--- DATA FOR ANALYSIS ---
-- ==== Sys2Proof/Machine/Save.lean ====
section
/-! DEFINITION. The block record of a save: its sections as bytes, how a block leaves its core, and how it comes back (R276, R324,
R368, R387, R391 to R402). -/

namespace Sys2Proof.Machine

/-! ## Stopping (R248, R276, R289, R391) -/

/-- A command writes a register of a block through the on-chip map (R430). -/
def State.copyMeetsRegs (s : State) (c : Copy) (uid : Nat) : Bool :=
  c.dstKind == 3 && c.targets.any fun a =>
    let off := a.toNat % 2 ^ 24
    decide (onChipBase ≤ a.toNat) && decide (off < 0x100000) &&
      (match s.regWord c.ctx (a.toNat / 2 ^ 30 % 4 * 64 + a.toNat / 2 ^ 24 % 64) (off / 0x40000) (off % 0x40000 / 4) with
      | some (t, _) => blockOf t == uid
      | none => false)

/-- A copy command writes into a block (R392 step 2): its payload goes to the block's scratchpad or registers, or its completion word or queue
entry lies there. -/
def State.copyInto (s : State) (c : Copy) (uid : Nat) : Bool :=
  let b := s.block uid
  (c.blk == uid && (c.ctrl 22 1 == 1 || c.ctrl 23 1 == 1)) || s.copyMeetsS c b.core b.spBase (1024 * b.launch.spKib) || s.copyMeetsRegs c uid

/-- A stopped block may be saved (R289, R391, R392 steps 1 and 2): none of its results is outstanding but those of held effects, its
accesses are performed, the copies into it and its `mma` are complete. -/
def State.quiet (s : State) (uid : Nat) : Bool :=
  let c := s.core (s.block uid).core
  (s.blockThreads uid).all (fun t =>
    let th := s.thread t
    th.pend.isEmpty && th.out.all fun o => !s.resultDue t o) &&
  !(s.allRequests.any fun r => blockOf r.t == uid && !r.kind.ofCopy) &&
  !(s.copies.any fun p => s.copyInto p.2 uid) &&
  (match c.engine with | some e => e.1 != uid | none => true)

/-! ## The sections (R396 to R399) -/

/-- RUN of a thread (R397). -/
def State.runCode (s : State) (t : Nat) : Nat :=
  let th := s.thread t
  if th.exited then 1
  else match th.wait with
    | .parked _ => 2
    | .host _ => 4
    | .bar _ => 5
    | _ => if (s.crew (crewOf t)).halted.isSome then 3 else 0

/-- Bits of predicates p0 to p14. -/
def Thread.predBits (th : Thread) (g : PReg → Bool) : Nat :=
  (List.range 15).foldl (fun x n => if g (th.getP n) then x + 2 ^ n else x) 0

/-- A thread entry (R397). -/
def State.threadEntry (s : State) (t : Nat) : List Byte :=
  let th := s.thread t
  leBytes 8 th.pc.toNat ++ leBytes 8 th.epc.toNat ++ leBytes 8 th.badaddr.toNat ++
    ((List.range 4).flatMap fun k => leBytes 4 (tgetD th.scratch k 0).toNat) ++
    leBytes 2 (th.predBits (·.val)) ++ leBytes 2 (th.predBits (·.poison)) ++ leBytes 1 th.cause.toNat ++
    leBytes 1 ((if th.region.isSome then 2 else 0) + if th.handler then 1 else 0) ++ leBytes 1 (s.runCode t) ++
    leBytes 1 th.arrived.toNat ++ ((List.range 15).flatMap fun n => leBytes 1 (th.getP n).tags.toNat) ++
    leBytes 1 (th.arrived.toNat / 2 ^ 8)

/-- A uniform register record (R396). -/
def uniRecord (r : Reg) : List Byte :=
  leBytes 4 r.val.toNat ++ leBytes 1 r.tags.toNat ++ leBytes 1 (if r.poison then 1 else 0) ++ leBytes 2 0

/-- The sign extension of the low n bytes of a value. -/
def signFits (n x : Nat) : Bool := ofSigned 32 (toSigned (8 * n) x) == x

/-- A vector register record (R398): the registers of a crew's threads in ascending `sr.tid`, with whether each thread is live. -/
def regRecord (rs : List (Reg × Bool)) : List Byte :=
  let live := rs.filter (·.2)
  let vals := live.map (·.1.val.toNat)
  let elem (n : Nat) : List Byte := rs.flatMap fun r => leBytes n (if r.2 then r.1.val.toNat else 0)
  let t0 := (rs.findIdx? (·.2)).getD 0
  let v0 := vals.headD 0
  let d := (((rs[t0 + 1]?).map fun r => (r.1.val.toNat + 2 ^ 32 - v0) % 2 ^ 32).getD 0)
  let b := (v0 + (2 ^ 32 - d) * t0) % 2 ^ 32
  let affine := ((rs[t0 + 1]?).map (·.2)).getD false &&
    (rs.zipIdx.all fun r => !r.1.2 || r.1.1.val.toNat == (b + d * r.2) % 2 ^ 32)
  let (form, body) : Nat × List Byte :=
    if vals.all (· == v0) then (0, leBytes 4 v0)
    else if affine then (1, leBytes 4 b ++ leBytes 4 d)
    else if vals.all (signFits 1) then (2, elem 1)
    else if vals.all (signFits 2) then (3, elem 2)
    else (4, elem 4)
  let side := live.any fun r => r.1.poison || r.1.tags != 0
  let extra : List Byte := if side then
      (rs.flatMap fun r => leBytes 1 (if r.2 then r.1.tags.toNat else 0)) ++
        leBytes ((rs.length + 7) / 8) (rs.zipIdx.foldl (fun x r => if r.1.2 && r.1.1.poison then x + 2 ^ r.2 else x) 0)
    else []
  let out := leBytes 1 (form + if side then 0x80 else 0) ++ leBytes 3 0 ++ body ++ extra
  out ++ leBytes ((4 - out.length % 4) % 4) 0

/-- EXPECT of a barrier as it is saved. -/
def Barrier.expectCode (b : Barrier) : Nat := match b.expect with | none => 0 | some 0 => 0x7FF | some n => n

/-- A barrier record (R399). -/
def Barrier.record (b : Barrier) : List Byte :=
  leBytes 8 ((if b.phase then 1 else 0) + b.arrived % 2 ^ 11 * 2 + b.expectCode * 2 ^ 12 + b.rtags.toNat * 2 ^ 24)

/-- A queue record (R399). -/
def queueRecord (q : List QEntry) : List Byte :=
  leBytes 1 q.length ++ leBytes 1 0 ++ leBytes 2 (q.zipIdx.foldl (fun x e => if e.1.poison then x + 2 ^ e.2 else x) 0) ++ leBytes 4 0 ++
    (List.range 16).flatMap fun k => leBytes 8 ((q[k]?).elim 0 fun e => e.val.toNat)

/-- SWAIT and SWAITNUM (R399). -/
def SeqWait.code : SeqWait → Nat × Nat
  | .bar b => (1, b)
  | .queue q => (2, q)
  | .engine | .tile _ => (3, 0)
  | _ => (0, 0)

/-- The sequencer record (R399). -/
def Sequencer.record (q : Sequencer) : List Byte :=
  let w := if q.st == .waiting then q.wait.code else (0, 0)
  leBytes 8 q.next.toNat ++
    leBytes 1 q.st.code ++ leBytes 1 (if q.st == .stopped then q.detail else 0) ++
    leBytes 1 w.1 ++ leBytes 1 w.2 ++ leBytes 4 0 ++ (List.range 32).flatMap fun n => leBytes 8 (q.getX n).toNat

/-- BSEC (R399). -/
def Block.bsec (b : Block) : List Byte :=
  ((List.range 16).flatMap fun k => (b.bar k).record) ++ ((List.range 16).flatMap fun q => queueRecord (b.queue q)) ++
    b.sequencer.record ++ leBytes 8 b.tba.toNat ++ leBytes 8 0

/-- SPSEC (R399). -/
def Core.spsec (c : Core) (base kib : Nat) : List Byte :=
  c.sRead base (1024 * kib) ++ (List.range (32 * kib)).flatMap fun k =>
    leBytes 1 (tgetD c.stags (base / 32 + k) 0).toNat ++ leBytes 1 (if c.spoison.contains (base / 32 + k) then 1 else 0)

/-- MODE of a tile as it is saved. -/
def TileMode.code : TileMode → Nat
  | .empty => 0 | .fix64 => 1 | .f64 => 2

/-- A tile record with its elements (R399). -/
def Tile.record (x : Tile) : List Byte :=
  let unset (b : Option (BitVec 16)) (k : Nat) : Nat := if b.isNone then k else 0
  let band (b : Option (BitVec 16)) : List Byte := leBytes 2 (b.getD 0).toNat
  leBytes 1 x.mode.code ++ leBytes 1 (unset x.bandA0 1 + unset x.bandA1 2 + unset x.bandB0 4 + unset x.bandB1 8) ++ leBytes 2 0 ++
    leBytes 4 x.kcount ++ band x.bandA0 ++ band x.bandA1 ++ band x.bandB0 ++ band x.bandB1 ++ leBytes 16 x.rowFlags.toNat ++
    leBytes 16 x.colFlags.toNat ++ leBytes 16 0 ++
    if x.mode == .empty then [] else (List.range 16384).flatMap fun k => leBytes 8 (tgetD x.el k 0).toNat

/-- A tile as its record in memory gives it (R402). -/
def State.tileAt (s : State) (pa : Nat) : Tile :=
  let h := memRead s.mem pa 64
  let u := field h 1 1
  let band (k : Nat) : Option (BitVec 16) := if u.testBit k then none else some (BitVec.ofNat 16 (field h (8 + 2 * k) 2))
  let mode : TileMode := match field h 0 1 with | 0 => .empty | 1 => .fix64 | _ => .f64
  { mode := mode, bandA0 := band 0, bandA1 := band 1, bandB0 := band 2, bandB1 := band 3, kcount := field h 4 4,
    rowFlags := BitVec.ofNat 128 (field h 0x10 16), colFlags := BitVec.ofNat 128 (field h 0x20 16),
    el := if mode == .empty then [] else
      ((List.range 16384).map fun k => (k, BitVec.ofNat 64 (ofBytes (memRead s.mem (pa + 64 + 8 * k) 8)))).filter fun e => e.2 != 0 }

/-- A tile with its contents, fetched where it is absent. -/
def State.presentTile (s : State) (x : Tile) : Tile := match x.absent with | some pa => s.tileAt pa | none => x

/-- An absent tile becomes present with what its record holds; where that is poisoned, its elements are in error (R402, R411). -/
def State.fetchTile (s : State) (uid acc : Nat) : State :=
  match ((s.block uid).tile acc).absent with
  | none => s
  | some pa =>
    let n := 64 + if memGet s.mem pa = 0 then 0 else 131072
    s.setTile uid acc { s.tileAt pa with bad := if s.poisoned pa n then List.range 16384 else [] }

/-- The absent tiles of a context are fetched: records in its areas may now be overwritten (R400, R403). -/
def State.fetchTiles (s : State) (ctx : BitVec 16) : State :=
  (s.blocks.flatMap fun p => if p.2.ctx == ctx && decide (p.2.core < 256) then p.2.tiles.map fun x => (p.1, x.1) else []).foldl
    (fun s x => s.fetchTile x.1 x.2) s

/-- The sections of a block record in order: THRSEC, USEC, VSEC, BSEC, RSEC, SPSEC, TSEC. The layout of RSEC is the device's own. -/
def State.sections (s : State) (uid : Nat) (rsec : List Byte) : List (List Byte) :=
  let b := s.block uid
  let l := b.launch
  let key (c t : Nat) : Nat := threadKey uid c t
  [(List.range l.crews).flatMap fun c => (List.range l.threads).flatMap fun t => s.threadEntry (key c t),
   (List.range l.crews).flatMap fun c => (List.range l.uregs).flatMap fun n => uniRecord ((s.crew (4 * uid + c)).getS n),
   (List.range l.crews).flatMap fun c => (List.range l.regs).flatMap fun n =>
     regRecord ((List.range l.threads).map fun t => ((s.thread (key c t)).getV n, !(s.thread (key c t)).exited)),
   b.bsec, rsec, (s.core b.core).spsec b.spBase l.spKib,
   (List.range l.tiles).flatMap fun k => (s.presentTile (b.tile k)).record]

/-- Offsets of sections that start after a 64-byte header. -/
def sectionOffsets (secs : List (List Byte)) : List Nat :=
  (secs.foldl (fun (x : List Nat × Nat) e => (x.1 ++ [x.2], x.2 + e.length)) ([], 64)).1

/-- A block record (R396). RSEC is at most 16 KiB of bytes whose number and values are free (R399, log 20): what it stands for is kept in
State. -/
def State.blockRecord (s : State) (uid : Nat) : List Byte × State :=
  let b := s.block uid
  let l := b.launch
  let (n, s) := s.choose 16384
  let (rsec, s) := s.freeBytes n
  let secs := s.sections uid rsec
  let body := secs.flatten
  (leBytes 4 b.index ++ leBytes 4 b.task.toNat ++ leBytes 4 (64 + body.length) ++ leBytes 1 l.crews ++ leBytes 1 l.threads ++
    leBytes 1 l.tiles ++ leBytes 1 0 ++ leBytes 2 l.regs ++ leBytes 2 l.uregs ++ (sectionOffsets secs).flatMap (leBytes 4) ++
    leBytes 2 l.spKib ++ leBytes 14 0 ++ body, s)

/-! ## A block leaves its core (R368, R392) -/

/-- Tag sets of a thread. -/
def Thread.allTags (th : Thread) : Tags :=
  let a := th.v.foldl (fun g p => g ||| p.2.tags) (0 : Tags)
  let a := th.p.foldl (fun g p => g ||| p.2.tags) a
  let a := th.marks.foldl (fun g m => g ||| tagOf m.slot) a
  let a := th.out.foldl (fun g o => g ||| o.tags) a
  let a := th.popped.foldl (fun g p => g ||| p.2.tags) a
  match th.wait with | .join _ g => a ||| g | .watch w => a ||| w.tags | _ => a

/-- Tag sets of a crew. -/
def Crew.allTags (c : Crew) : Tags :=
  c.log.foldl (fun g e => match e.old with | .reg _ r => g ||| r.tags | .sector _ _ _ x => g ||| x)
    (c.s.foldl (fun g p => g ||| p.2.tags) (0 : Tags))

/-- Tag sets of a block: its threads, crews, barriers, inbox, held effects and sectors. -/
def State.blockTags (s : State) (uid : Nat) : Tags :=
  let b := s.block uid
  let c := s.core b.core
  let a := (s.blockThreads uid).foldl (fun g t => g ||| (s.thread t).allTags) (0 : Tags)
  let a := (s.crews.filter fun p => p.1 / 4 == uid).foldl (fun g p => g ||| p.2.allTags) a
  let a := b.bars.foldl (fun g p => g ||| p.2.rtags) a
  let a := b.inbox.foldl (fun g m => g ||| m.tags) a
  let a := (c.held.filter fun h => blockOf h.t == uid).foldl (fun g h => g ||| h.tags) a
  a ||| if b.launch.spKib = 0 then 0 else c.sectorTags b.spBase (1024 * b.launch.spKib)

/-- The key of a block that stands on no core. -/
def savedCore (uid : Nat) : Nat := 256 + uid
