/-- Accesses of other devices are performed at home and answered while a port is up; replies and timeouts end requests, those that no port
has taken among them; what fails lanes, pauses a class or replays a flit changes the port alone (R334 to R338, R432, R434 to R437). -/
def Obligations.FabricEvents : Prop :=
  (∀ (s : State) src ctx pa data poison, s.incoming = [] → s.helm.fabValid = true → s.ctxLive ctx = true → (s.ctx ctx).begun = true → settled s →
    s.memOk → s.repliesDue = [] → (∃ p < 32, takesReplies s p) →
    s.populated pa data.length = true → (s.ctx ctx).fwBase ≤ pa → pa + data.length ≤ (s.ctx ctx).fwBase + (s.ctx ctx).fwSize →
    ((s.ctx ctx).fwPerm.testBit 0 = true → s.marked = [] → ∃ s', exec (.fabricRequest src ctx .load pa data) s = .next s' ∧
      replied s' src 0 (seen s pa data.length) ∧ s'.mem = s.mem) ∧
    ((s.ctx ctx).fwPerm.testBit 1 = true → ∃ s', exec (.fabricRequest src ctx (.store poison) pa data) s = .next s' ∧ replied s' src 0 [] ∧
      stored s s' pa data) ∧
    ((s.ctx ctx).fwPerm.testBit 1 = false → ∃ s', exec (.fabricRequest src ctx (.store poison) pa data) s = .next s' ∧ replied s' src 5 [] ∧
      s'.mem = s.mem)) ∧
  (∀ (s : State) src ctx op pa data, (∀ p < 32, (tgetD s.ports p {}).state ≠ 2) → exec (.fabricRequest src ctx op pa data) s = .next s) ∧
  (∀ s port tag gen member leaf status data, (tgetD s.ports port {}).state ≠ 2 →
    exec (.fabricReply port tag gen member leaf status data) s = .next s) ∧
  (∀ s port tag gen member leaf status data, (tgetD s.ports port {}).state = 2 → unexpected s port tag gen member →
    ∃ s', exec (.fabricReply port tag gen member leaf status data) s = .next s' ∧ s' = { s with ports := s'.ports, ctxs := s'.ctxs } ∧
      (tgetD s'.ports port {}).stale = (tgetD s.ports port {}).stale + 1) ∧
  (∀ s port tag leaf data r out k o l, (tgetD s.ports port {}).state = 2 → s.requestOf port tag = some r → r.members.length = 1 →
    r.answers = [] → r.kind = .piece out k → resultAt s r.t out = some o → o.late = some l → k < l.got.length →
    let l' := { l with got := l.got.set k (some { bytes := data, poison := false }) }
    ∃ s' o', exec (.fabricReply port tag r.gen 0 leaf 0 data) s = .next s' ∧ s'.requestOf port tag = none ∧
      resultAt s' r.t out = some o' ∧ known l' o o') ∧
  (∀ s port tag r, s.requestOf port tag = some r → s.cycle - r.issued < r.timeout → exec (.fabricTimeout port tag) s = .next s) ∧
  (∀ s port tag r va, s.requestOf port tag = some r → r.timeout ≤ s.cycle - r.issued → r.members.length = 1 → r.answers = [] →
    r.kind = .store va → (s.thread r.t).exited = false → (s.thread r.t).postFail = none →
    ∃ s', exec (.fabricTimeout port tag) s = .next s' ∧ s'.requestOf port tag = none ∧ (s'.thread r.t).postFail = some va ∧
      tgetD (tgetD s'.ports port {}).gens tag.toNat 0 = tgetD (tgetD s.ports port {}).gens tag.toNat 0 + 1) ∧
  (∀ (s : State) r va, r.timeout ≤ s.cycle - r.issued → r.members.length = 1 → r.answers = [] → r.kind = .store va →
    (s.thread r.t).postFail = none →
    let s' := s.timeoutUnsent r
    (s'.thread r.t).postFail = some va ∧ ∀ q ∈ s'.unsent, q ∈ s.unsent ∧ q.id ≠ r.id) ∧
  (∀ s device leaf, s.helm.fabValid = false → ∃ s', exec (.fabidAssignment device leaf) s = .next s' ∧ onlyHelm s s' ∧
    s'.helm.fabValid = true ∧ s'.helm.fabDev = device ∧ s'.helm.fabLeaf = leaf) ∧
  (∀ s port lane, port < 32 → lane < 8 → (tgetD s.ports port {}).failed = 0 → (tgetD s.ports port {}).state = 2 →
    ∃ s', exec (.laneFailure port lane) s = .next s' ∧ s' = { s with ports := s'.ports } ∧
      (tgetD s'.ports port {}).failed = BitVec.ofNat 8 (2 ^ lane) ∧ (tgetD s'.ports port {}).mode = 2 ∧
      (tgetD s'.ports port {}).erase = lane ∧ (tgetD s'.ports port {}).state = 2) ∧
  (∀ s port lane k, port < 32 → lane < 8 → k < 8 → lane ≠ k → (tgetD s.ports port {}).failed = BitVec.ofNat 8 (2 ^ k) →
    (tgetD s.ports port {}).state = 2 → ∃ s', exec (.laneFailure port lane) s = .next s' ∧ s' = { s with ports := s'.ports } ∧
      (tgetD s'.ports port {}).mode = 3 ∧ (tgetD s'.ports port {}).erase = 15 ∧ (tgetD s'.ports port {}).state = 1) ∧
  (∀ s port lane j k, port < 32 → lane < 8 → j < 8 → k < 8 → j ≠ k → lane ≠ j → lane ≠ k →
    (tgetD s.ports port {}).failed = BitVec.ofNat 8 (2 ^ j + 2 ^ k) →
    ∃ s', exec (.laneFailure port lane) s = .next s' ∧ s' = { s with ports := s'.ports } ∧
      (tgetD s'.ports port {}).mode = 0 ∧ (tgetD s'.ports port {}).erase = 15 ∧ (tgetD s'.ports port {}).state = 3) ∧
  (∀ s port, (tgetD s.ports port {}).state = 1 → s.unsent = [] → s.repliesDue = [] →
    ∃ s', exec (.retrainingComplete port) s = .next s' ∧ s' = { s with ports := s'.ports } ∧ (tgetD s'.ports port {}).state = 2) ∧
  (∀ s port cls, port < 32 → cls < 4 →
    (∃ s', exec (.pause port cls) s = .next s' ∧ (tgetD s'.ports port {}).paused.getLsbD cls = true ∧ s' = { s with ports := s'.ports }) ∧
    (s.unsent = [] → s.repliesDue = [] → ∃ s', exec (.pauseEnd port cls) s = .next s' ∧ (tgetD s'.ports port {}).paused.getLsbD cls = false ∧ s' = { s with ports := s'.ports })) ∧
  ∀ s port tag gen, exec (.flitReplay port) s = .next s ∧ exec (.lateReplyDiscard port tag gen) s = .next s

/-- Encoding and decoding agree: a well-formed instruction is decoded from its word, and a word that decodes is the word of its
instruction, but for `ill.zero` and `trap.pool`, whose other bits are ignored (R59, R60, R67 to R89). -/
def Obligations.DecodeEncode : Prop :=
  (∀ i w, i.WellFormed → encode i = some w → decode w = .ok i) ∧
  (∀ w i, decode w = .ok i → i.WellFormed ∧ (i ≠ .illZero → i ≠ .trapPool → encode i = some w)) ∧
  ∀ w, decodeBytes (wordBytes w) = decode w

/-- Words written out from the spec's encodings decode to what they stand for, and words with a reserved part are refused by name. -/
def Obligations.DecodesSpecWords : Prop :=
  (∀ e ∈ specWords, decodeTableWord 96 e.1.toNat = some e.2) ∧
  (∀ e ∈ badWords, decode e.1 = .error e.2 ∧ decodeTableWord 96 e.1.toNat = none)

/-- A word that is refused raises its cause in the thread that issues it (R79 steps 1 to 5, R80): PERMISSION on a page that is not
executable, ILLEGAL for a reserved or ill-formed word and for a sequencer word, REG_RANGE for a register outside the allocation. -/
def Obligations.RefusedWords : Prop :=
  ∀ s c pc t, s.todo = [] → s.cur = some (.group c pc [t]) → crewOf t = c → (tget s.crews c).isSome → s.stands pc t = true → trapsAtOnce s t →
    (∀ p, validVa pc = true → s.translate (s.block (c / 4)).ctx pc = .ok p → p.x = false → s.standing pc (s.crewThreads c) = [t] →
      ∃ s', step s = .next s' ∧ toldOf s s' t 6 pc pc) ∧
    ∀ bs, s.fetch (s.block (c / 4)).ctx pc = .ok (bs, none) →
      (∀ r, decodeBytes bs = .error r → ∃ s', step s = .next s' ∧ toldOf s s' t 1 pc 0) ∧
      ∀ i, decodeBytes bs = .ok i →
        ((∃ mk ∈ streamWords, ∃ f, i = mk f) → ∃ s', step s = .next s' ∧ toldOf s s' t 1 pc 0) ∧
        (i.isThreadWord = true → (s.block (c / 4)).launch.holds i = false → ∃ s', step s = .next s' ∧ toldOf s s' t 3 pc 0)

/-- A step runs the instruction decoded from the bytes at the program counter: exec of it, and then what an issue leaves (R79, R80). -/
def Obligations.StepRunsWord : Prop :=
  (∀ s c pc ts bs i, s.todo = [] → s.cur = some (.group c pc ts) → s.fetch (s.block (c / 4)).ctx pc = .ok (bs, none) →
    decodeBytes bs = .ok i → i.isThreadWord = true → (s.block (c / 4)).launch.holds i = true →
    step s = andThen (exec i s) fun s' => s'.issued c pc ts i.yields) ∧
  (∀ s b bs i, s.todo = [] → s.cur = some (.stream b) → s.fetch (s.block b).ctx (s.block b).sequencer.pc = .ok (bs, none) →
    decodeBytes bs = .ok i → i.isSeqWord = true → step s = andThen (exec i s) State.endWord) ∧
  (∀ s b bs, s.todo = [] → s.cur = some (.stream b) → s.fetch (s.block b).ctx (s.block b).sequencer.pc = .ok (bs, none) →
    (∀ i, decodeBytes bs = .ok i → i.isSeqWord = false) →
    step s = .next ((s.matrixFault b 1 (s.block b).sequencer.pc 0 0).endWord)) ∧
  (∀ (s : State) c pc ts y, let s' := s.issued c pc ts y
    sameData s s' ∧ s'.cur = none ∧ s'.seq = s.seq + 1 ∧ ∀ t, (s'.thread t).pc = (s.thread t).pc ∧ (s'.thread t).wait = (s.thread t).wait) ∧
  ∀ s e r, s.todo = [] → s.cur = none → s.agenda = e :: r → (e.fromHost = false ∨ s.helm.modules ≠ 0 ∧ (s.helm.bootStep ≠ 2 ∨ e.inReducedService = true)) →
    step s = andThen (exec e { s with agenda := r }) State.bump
---
▶ _EXERCISE REQUIREMENTS_:
When you reach the line holding "leBytes 8 th.pc.toNat" in the records above, begin reproducing exactly, stop after the line holding "def uniRecord (r", and output nothing else.

▶ _FINISHED EXERCISE_:
  leBytes 8 th.pc.toNat ++ leBytes 8 th.epc.toNat ++ leBytes 8 th.badaddr.toNat ++
    ((List.range 4).flatMap fun k => leBytes 4 (tgetD th.scratch k 0).toNat) ++
    leBytes 2 (th.predBits (·.val)) ++ leBytes 2 (th.predBits (·.poison)) ++ leBytes 1 th.cause.toNat ++
    leBytes 1 ((if th.region.isSome then 2 else 0) + if th.handler then 1 else 0) ++ leBytes 1 (s.runCode t) ++
    leBytes 1 th.arrived.toNat ++ ((List.range 15).flatMap fun n => leBytes 1 (th.getP n).tags.toNat) ++
    leBytes 1 (th.arrived.toNat / 2 ^ 8)

/-- A uniform register record (R396). -/
def uniRecord (r : Reg) : List Byte :=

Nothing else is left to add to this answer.